• SOURCE MATERIAL
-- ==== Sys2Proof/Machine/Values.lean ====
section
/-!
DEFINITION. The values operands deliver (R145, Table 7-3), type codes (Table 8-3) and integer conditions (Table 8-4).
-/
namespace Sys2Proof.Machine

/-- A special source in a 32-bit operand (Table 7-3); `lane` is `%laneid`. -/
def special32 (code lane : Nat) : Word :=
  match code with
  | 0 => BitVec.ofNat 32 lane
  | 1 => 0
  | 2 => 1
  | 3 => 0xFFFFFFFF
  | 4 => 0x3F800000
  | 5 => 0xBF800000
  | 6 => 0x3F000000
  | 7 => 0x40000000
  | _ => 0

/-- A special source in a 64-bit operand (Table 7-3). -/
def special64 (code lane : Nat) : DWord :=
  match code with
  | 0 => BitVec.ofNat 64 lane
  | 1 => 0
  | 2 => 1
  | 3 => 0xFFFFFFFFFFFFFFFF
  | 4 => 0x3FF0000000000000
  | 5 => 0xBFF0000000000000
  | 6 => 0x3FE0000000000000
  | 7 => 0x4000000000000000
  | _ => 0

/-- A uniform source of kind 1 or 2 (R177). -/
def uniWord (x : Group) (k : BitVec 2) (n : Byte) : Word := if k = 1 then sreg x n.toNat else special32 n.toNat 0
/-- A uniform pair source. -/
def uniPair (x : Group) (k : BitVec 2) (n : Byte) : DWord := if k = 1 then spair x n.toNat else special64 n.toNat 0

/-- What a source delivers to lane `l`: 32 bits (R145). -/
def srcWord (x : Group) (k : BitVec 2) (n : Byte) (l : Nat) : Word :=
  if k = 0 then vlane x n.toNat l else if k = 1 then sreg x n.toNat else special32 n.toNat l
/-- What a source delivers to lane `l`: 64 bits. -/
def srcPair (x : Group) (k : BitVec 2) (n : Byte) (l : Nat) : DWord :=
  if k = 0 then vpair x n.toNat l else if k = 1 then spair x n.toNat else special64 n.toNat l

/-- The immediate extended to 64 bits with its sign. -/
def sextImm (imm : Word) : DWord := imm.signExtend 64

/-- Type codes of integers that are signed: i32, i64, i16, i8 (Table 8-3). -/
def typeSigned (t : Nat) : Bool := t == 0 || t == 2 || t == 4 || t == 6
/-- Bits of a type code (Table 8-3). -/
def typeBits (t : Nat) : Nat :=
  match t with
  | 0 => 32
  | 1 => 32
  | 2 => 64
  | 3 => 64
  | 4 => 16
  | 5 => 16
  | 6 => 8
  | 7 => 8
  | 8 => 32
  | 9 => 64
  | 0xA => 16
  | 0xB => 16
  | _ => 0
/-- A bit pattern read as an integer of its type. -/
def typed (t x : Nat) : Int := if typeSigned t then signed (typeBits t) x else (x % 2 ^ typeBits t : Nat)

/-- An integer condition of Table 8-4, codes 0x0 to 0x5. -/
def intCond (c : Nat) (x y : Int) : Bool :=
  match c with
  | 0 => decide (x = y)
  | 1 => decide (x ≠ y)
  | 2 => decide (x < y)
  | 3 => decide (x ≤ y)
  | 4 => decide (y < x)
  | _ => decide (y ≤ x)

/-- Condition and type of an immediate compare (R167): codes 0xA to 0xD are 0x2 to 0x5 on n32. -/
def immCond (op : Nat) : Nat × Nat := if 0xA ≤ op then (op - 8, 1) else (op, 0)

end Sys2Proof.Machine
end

--

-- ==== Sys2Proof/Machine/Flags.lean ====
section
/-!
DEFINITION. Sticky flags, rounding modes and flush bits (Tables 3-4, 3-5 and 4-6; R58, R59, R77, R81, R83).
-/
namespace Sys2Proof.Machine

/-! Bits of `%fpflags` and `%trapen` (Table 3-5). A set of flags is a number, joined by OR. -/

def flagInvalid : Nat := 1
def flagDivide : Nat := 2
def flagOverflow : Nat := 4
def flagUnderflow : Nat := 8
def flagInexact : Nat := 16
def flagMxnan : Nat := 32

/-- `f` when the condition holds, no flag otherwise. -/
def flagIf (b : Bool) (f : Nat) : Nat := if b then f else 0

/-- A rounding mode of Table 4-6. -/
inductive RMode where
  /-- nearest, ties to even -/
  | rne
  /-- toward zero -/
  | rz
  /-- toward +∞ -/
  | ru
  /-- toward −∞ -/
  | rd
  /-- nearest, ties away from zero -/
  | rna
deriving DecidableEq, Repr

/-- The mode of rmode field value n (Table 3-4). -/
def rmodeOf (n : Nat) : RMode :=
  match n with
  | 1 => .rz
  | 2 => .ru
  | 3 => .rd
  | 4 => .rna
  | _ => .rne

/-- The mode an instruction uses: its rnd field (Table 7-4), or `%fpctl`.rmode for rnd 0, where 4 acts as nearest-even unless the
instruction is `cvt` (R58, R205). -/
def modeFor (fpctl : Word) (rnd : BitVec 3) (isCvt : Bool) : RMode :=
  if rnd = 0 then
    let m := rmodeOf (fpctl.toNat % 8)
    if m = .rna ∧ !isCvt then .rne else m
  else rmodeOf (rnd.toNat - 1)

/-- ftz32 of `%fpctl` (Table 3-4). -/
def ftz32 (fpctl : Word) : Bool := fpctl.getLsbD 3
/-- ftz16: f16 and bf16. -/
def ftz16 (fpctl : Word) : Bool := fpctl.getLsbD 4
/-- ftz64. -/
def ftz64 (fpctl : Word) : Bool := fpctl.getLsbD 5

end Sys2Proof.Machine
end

--

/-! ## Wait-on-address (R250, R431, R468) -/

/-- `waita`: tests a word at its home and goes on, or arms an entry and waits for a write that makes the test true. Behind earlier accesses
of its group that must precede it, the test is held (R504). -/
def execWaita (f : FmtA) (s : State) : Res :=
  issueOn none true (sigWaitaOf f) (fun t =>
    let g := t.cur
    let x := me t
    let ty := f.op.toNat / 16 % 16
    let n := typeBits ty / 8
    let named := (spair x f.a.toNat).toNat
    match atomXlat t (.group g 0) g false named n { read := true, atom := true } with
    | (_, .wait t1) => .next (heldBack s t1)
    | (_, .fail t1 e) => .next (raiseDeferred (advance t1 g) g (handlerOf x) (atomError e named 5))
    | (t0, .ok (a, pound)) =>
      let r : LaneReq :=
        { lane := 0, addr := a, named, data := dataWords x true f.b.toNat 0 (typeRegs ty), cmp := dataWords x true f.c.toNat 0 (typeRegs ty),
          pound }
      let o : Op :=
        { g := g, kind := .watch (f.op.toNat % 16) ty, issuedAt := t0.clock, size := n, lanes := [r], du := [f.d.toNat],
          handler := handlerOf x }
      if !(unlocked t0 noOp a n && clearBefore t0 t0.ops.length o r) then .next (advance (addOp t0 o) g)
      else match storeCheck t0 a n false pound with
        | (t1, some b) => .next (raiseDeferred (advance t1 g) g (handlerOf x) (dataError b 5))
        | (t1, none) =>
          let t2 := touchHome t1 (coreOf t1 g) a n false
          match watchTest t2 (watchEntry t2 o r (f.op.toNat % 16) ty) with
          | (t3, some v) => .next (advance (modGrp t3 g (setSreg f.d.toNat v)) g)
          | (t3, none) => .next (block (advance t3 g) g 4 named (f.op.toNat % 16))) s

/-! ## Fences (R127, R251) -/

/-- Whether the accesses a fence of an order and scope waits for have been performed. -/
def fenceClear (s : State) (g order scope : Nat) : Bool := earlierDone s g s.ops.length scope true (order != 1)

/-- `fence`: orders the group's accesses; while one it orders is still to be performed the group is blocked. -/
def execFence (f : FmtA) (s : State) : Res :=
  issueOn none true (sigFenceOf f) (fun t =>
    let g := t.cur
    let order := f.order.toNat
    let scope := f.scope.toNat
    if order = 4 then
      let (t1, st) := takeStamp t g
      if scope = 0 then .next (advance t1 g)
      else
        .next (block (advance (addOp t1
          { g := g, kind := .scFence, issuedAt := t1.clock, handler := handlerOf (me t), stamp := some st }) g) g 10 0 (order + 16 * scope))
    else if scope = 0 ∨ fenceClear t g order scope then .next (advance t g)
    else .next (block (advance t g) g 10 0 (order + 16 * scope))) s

• ACTIVITY
Using only the entries above, output the line with "-- ==== Sys2Proof/Machine/Values.lean", the line with "in a 32-bit", and all lines between them, exactly as they stand.

• YOUR SOLUTION
-- ==== Sys2Proof/Machine/Values.lean ====
section
/-!
DEFINITION. The values operands deliver (R145, Table 7-3), type codes (Table 8-3) and integer conditions (Table 8-4).
-/
namespace Sys2Proof.Machine

/-- A special source in a 32-bit operand (Table 7-3); `lane` is `%laneid`. -/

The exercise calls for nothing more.